_Required work_. In the entries that follow, the line with "unfold State.respondHeader" opens the range and the line with "State.streamNext_keeps | apply State.wrGone_keeps" closes it; repeat that range exactly, both lines included.

_Data in this exercise_.
theorem State.digestIn_keeps {a0 s : State} (h : Keeps a0 s) {q g r : Nat} {ds : List (Nat × W64)} : Keeps a0 (State.digestIn s q g r ds) := by
  unfold State.digestIn
  try dsimp only
  with_reducible repeat' first
      | assumption | apply State.shrink_keeps | apply State.updGroup_keeps | apply State.shrinkSend_keeps | (intro _; try dsimp only) | split

theorem State.groupFree_keeps {a0 s : State} (h : Keeps a0 s) {q g : Nat} : Keeps a0 (State.groupFree s q g) := by
  unfold State.groupFree
  try dsimp only
  with_reducible repeat' first
      | assumption | apply State.updPort_keeps | apply State.wr_keeps | apply State.collEnd_keeps | refine foldl_keeps ?_ _ _ ?_
      | (intro _; try dsimp only)

theorem State.shrinkGo_keeps {a0 s : State} (h : Keeps a0 s) {q : Nat} {x : Clx} : Keeps a0 (State.shrinkGo s q x) := by
  unfold State.shrinkGo
  try dsimp only
  with_reducible repeat' first
      | assumption | apply State.shrink_keeps | apply State.updClx_keeps | apply State.updGroup_keeps | apply State.clxEnd_keeps
      | apply State.shrinkSend_keeps | apply State.groupFree_keeps | refine ite_keeps ?_ ?_ | (intro _; try dsimp only)

theorem State.shrinkFail_keeps {a0 s : State} (h : Keeps a0 s) {q g : Nat} {h : Shrink} : Keeps a0 (State.shrinkFail s q g h) := by
  unfold State.shrinkFail
  try dsimp only
  with_reducible repeat' first
      | assumption | apply State.wr_keeps | apply State.shrink_keeps | apply State.updGroup_keeps | apply State.clxEnd_keeps
      | (intro _; try dsimp only) | split

theorem State.shrinkAdopt_keeps {a0 s : State} (h : Keeps a0 s) {q g : Nat} {h : Shrink} : Keeps a0 (State.shrinkAdopt s q g h) := by
  unfold State.shrinkAdopt
  try dsimp only
  with_reducible repeat' first
      | assumption | apply State.wr_keeps | apply State.shrink_keeps | apply State.updClx_keeps | apply State.updGroup_keeps
      | apply State.clxEnd_keeps | apply State.collBegin_keeps | apply State.heardFrom_keeps | refine foldl_keeps ?_ _ _ ?_
      | refine foldl_keeps_fst ?_ _ _ ?_ | (intro _; try dsimp only) | split

theorem State.streamNext_keeps {a0 s : State} (h : Keeps a0 s) {q i : Nat} : Keeps a0 (State.streamNext s q i) := by
  unfold State.streamNext
  try dsimp only
  with_reducible repeat' first
      | assumption | apply State.wrTake_keeps | apply State.updClx_keeps | apply State.clxEnd_keeps | refine ite_keeps ?_ ?_
      | (intro _; try dsimp only) | split

theorem State.restoreNext_keeps {a0 s : State} (h : Keeps a0 s) {q i : Nat} : Keeps a0 (State.restoreNext s q i) := by
  unfold State.restoreNext
  try dsimp only
  with_reducible repeat' first
      | assumption | apply State.wrTake_keeps | apply State.updClx_keeps | apply State.clxEnd_keeps | refine foldl_keeps ?_ _ _ ?_
      | refine ite_keeps ?_ ?_ | (intro _; try dsimp only) | split

theorem State.updEp_keeps {a0 s : State} (h : Keeps a0 s) {q e : Nat} {f : Endpoint → Endpoint} : Keeps a0 (State.updEp s q e f) := by
  unfold State.updEp
  try dsimp only
  with_reducible repeat' first
      | assumption | apply State.updPort_keeps | (intro _; try dsimp only)

theorem State.sendHeader_keeps {a0 s : State} (h : Keeps a0 s) {q c : Nat} {rkey : W32} {roff : Nat} {h : List Byte} : Keeps a0 (State.sendHeader s q c rkey roff h) := by
  unfold State.sendHeader
  try dsimp only
  with_reducible repeat' first
      | assumption | apply State.sendPkt_keeps | refine ite_keeps ?_ ?_

theorem State.epRequest_keeps {a0 s : State} (h : Keeps a0 s) {q c e : Nat} {m : List Byte} : Keeps a0 (State.epRequest s q c e m) := by
  unfold State.epRequest
  try dsimp only
  with_reducible repeat' first
      | assumption | apply State.inc_keeps | apply State.locPut_keeps | apply State.updEp_keeps | apply State.sendHeader_keeps
      | refine ite_keeps ?_ ?_ | (intro _; try dsimp only) | split

theorem State.epDescriptor_keeps {a0 s : State} (h : Keeps a0 s) {q e i : Nat} {t : EpSlot} : Keeps a0 (State.epDescriptor s q e i t) := by
  unfold State.epDescriptor
  try dsimp only
  with_reducible repeat' first
      | assumption | apply State.dec_keeps | apply State.portPut_keeps

theorem State.slotAnswer_keeps {a0 s : State} (h : Keeps a0 s) {q e i : Nat} {a : Answer} : Keeps a0 (State.slotAnswer s q e i a) := by
  unfold State.slotAnswer
  try dsimp only
  with_reducible repeat' first
      | assumption | apply State.dec_keeps | apply State.sat_keeps | apply State.connError_keeps | apply State.updEp_keeps
      | apply State.epDescriptor_keeps | refine ite_keeps ?_ ?_ | (intro _; try dsimp only) | split

theorem State.epFree_keeps {a0 s : State} (h : Keeps a0 s) {q e i : Nat} : Keeps a0 (State.epFree s q e i) := by
  unfold State.epFree
  try dsimp only
  with_reducible repeat' first
      | assumption | apply State.updEp_keeps | (intro _; try dsimp only)

theorem State.respondHeader_keeps {a0 s : State} (h : Keeps a0 s) {q : Nat} {x : Clx} {t : EpSlot} : Keeps a0 (State.respondHeader s q x t) := by
  unfold State.respondHeader
  try dsimp only
  with_reducible repeat' first
      | assumption | apply State.updPort_keeps | apply State.sat_keeps | apply State.wrPump_keeps | apply State.updClx_keeps
      | (intro _; try dsimp only)

theorem State.wrGone_keeps {a0 s : State} (h : Keeps a0 s) {q : Nat} {r : WorkReq} : Keeps a0 (State.wrGone s q r) := by
  unfold State.wrGone
  try dsimp only
  with_reducible repeat' first
      | assumption | apply State.updPort_keeps | apply State.dec_keeps | apply State.wrKeyDone_keeps | (intro _; try dsimp only)

theorem State.respondStep_keeps {a0 s : State} (h : Keeps a0 s) {q : Nat} {x : Clx} {r : WorkReq} : Keeps a0 (State.respondStep s q x r) := by
  unfold State.respondStep
  try dsimp only
  with_reducible repeat' first
      | assumption | apply State.clxEnd_keeps | apply State.epFree_keeps | apply State.respondHeader_keeps | apply State.wrGone_keeps
      | refine ite_keeps ?_ ?_ | (intro _; try dsimp only) | split

theorem State.restoreStep_keeps {a0 s : State} (h : Keeps a0 s) {q : Nat} {x : Clx} {r : WorkReq} : Keeps a0 (State.restoreStep s q x r) := by
  unfold State.restoreStep
  try dsimp only
  with_reducible repeat' first
      | assumption | apply State.wrTake_keeps | apply State.updClx_keeps | apply State.clxEnd_keeps | apply State.restoreNext_keeps
      | apply State.wrGone_keeps | refine ite_keeps ?_ ?_ | (intro _; try dsimp only) | split

theorem State.clxWr_keeps {a0 s : State} (h : Keeps a0 s) {q : Nat} {r : WorkReq} : Keeps a0 (State.clxWr s q r) := by
  unfold State.clxWr
  try dsimp only
  with_reducible repeat' first
      | assumption | apply State.updClx_keeps | apply State.clxEnd_keeps | apply State.streamNext_keeps | apply State.wrGone_keeps
      | apply State.respondStep_keeps | apply State.restoreStep_keeps | refine ite_keeps ?_ ?_ | (intro _; try dsimp only) | split

theorem State.portPoll_keeps {a0 s : State} (h : Keeps a0 s) {q : Nat} : Keeps a0 (State.portPoll s q) := by
  unfold State.portPoll
  try dsimp only
  with_reducible repeat' first
      | assumption | apply State.clxWr_keeps | refine foldl_keeps ?_ _ _ ?_ | (intro _; try dsimp only)

theorem State.clxAnswer_keeps {a0 s : State} (h : Keeps a0 s) {q i pos : Nat} {g : Segment} {a : Answer} : Keeps a0 (State.clxAnswer s q i pos g a) := by
  unfold State.clxAnswer
  try dsimp only
  with_reducible repeat' first
      | assumption | apply State.wr_keeps | apply State.land_keeps | apply State.updClx_keeps | apply State.clxEnd_keeps | apply State.collEnd_keeps
      | apply State.collGo_keeps | apply State.shrinkGo_keeps | refine ite_keeps ?_ ?_ | (intro _; try dsimp only) | split

/-! ### TimeOps -/

theorem State.servo_keeps {a0 s : State} (h : Keeps a0 s) {off adj : Int} : Keeps a0 (State.servo s off adj) := by
  unfold State.servo
  try dsimp only
  with_reducible repeat' first
      | assumption | exact List.prefix_rfl | apply State.hwr_keeps | apply State.updHub_keeps | refine ite_keeps ?_ ?_ | (intro _; try dsimp only)
      | dsimp only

_Response box_.
  unfold State.respondHeader
  try dsimp only
  with_reducible repeat' first
      | assumption | apply State.updPort_keeps | apply State.sat_keeps | apply State.wrPump_keeps | apply State.updClx_keeps
      | (intro _; try dsimp only)

theorem State.wrGone_keeps {a0 s : State} (h : Keeps a0 s) {q : Nat} {r : WorkReq} : Keeps a0 (State.wrGone s q r) := by
  unfold State.wrGone
  try dsimp only
  with_reducible repeat' first
      | assumption | apply State.updPort_keeps | apply State.dec_keeps | apply State.wrKeyDone_keeps | (intro _; try dsimp only)

theorem State.respondStep_keeps {a0 s : State} (h : Keeps a0 s) {q : Nat} {x : Clx} {r : WorkReq} : Keeps a0 (State.respondStep s q x r) := by
  unfold State.respondStep
  try dsimp only
  with_reducible repeat' first
      | assumption | apply State.clxEnd_keeps | apply State.epFree_keeps | apply State.respondHeader_keeps | apply State.wrGone_keeps
      | refine ite_keeps ?_ ?_ | (intro _; try dsimp only) | split

theorem State.restoreStep_keeps {a0 s : State} (h : Keeps a0 s) {q : Nat} {x : Clx} {r : WorkReq} : Keeps a0 (State.restoreStep s q x r) := by
  unfold State.restoreStep
  try dsimp only
  with_reducible repeat' first
      | assumption | apply State.wrTake_keeps | apply State.updClx_keeps | apply State.clxEnd_keeps | apply State.restoreNext_keeps
      | apply State.wrGone_keeps | refine ite_keeps ?_ ?_ | (intro _; try dsimp only) | split

theorem State.clxWr_keeps {a0 s : State} (h : Keeps a0 s) {q : Nat} {r : WorkReq} : Keeps a0 (State.clxWr s q r) := by
  unfold State.clxWr
  try dsimp only
  with_reducible repeat' first
      | assumption | apply State.updClx_keeps | apply State.clxEnd_keeps | apply State.streamNext_keeps | apply State.wrGone_keeps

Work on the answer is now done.